WORK ORDER | Scan each line of the records for the word "slotsB" and extract the ones that have it.

————————

/-- A started command leaves the other crofts and every byte as they were. -/
def Quiet (c : Nat) (s t : State) : Prop := OtherCrofts c s t ∧ SameBytes s t

/-- The directory entry of tile `t`, in the croft's own larder, is `e`, whose values lie within the tensor's reach (02 R71). -/
def DirAt (c : CroftId) (b : Bolt) (t : Nat) (e : DirEntry) (s : State) : Prop :=
  InLarder b.dir (8 * t) 8 ∧ e = DirEntry.parse (natOf (rdN (larderAt c b.dir (8 * t)) 8 s)) ∧ e.inWindow b = true

/-- A sparse tensor's tile `t` is stored as twill under the entry `e`, with its mask and values in the croft's own larder. -/
def TwillAt (c : CroftId) (b : Bolt) (t : Nat) (e : DirEntry) (s : State) : Prop :=
  DirAt c b t e s ∧ e.twill = true ∧ InLarder b.maskBase (2048 * t) 2048 ∧ TileIn b (sparseAt e) t

/-- The positions of that tile's entries. -/
def twillPs (c : CroftId) (b : Bolt) (t : Nat) (s : State) : List Nat :=
  (livePos b t).filter (maskBit (rdN (larderAt c b.maskBase (2048 * t)) 2048 s).toArray)

/-- A well-formed gauze tile under the entry `e` lies in the croft's own larder (02 R54 to R58). -/
def GauzeAt (c : CroftId) (b : Bolt) (t : Nat) (e : DirEntry) (s : State) : Prop :=
  InLarder b.base (sparseAt e) (gzTileBytes b.fmt b.scaled e.nnz) ∧
  let l := rdN (larderAt c b.base (sparseAt e)) (gzTileBytes b.fmt b.scaled e.nnz) s
  let p := ((List.range 129).map fun i => elemAt 11 ((l.drop 32).take 258).toArray i).toArray
  gzHeaderBad b t e (l.take 32) = none ∧ gzRowsBad b t (l.take 32) p = none ∧
  gzEntriesBad b t b.fmt e.nnz ((l.drop 290).take e.nnz).toArray
    (((l.drop 290).drop e.nnz).take (gzValBytes b.fmt e.nnz)).toArray (gzRowOf p).toArray = none

end Sys2Proof.Claims

/-- GZ_PLAIN, GZ_WEFT, LOOM_FWD and LOOM_PAIR: their checks passed, the engine holds a run of the task at its first tile, or an
operand's shard is empty and the work is done (04 R110, R111, R654; 05 R152, R160). -/
def Sys2Proof.Claims.EngineTasksStart : Prop :=
  (∀ w : Bool, Works (if w then opGzWeft else opGzPlain) (fun c => if w then .gzWeft c else .gzPlain c) (fun _ => True)
    (gzStart w) (fun c k t => Worked c k t ∨
      ∃ g, (croftOf c t).gz = some g ∧ g.uid = k.uid ∧ g.weft = w ∧ g.next = 0 ∧ g.cycle = 0 ∧ g.held = [] ∧ g.lent = [])) ∧
  Works opLoomFwd .loomFwd (fun _ => True) fwdStart (fun c k t => Worked c k t ∨
    ∃ g, (croftOf c t).loom = some g ∧ g.uid = k.uid ∧ g.pair = false ∧ g.next = 0 ∧ g.slotsA = [] ∧ g.slotsB = []) ∧
  Works opLoomPair .loomPair (fun _ => True) pairStart (fun c k t => Worked c k t ∨
    ∃ g, (croftOf c t).loom = some g ∧ g.uid = k.uid ∧ g.pair = true ∧ g.next = 0 ∧ g.slotsA = [] ∧ g.slotsB = [])
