theorem tPeek_keeps {c : TCtx} {operand : Nat} {space : Nat} {a : Nat} {len : Nat} : TKeeps (tPeek c operand space a len
    : TM (List Byte)) := by
  unfold tPeek
  refine TKeeps.ite (fun _ => ?_) (fun _ => ?_)
  · exact TKeeps.pure _
  · refine TKeeps.ite (fun _ => ?_) (fun _ => ?_)
    · refine TKeeps.bind ?_ (fun _ => ?_)
      · exact TKeeps.get
      · split
        · exact tTranslation_keeps
        · refine TKeeps.bind ?_ (fun _ => ?_)
          · exact TKeeps.get
          · exact TKeeps.pure _
    · refine TKeeps.ite (fun _ => ?_) (fun _ => ?_)
      · refine TKeeps.bind ?_ (fun _ => ?_)
        · exact TKeeps.get
        · refine TKeeps.ite (fun _ => ?_) (fun _ => ?_)
          · refine TKeeps.bind ?_ (fun _ => ?_)
            · exact tAnswered_keeps
            · refine TKeeps.bind ?_ (fun _ => ?_)
              · exact TKeeps.get
              · exact TKeeps.pure _
          · exact tTranslation_keeps
      · refine TKeeps.ite (fun _ => ?_) (fun _ => ?_)
        · exact readHost_keeps
        · exact readPeer_keeps

theorem tRead_keeps  {c : TCtx} {operand : Nat} {space : Nat} {a : Nat} {len : Nat}
    : TKeeps (tRead c operand space a len : TM (List Byte)) := by
  unfold tRead
  refine TKeeps.bind ?_ (fun _ => ?_)
  · exact TKeeps.get
  · dsimp only
    refine TKeeps.ite (fun _ => ?_) (fun _ => ?_)
    · refine TKeeps.bind ?_ (fun _ => ?_)
      · refine tUpd_keeps (fun _ _ _ => ?_)
        exact logXfer_keeps (by assumption)
      · apply tPeek_keeps
    · apply tPeek_keeps

theorem tReadRows_keeps  {c : TCtx} {operand : Nat} {space : Nat} {a : Nat} {len : Nat} {rows : Nat}
    {stride : Nat} : TKeeps (tReadRows c operand space a len rows stride : TM (List (List Byte))) := by
  unfold tReadRows
  refine TKeeps.bind ?_ (fun _ => ?_)
  · exact TKeeps.get
  · dsimp only
    refine TKeeps.ite (fun _ => ?_) (fun _ => ?_)
    · refine TKeeps.bind ?_ (fun _ => ?_)
      · refine tUpd_keeps (fun _ _ _ => ?_)
        exact logRows_keeps (by assumption)
      · refine TKeeps.mapM (fun _ => ?_)
        apply tPeek_keeps
    · refine TKeeps.mapM (fun _ => ?_)
      apply tPeek_keeps

theorem tPoke_keeps  {c : TCtx} {operand : Nat} {space : Nat} {a : Nat} {l : List Byte}
    : TKeeps (tPoke c operand space a l : TM Unit) := by
  unfold tPoke
  refine TKeeps.ite (fun _ => ?_) (fun _ => ?_)
  · exact TKeeps.pure _
  · refine TKeeps.ite (fun _ => ?_) (fun _ => ?_)
    · refine TKeeps.bind ?_ (fun _ => ?_)
      · exact TKeeps.get
      · split
        · apply tTranslation_keeps
        · refine tUpd_keeps (fun _ _ _ => ?_)
          exact wrN_keeps (by assumption)
    · refine TKeeps.ite (fun _ => ?_) (fun _ => ?_)
      · refine TKeeps.bind ?_ (fun _ => ?_)
        · exact TKeeps.get
        · refine TKeeps.ite (fun _ => ?_) (fun _ => ?_)
          · refine TKeeps.bind ?_ (fun _ => ?_)
            · exact TKeeps.get
            · refine TKeeps.bind ?_ (fun _ => ?_)
              · apply tSound_keeps
              · refine tUpd_keeps (fun _ _ _ => ?_)
                exact store0_keeps (by assumption)
          · apply tTranslation_keeps
      · refine TKeeps.ite (fun _ => ?_) (fun _ => ?_)
        · apply writeHost_keeps
        · refine tUpd_keeps (fun _ _ _ => ?_)
          refine updCroft_keeps (fun _ => Nat.le_refl _) ?_
          assumption

theorem tWrite_keeps  {c : TCtx} {operand : Nat} {space : Nat} {a : Nat} {l : List Byte}
    : TKeeps (tWrite c operand space a l : TM Unit) := by
  unfold tWrite
  refine TKeeps.bind ?_ (fun _ => ?_)
  · exact TKeeps.get
  · dsimp only
    refine TKeeps.ite (fun _ => ?_) (fun _ => ?_)
    · refine TKeeps.bind ?_ (fun _ => ?_)
      · refine tUpd_keeps (fun _ _ _ => ?_)
        exact logXfer_keeps (by assumption)
      · apply tPoke_keeps
    · apply tPoke_keeps

theorem tWriteRows_keeps {c : TCtx} {operand : Nat} {space : Nat} {a : Nat} {stride : Nat} {rows : List (List Byte)} :
    TKeeps (tWriteRows c operand space a stride rows : TM Unit) := by
  unfold tWriteRows
  dsimp only
  refine TKeeps.bind ?_ (fun _ => ?_)
  · exact TKeeps.get
  · refine TKeeps.ite (fun _ => ?_) (fun _ => ?_)
    · refine TKeeps.bind ?_ (fun _ => ?_)
      · refine tUpd_keeps (fun _ _ _ => ?_)
        exact logRows_keeps (by assumption)
      · refine TKeeps.ite (fun _ => ?_) (fun _ => ?_)
        · exact tPoke_keeps
        · refine TKeeps.forM (fun _ => ?_)
          exact tPoke_keeps
    · refine TKeeps.ite (fun _ => ?_) (fun _ => ?_)
      · exact tPoke_keeps
      · refine TKeeps.forM (fun _ => ?_)
        exact tPoke_keeps

theorem tReadAt_keeps  {c : TCtx} {operand : Nat} {base : Nat} {off : Nat} {len : Nat}
    : TKeeps (tReadAt c operand base off len : TM (List Byte)) := by
  unfold tReadAt
  apply tRead_keeps

theorem tWriteAt_keeps  {c : TCtx} {operand : Nat} {base : Nat} {off : Nat} {l : List Byte}
    : TKeeps (tWriteAt c operand base off l : TM Unit) := by
  unfold tWriteAt
  apply tWrite_keeps

theorem larderWrite_keeps {r₀ : State} {croft : Nat} {off : Nat} {l : List Byte} {s : State} (h₀ : Keeps r₀ s)
    : Keeps r₀ (larderWrite croft off l s) := by
  unfold larderWrite
  exact wrN_keeps (by assumption)

/-! ### Tasks -/

theorem updTask_keeps {r₀ : State} {c : Nat} {uid : Nat} {f : Task → Task} {s : State} (h₀ : Keeps r₀ s)
    : Keeps r₀ (updTask c uid f s) := by
  unfold updTask
  refine updCroft_keeps ?_ ?_
  · intro _
    dsimp only
    simp
  · assumption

————————

RESPONSE |
    ∃ g, (croftOf c t).loom = some g ∧ g.uid = k.uid ∧ g.pair = false ∧ g.next = 0 ∧ g.slotsA = [] ∧ g.slotsB = []) ∧
    ∃ g, (croftOf c t).loom = some g ∧ g.uid = k.uid ∧ g.pair = true ∧ g.next = 0 ∧ g.slotsA = [] ∧ g.slotsB = [])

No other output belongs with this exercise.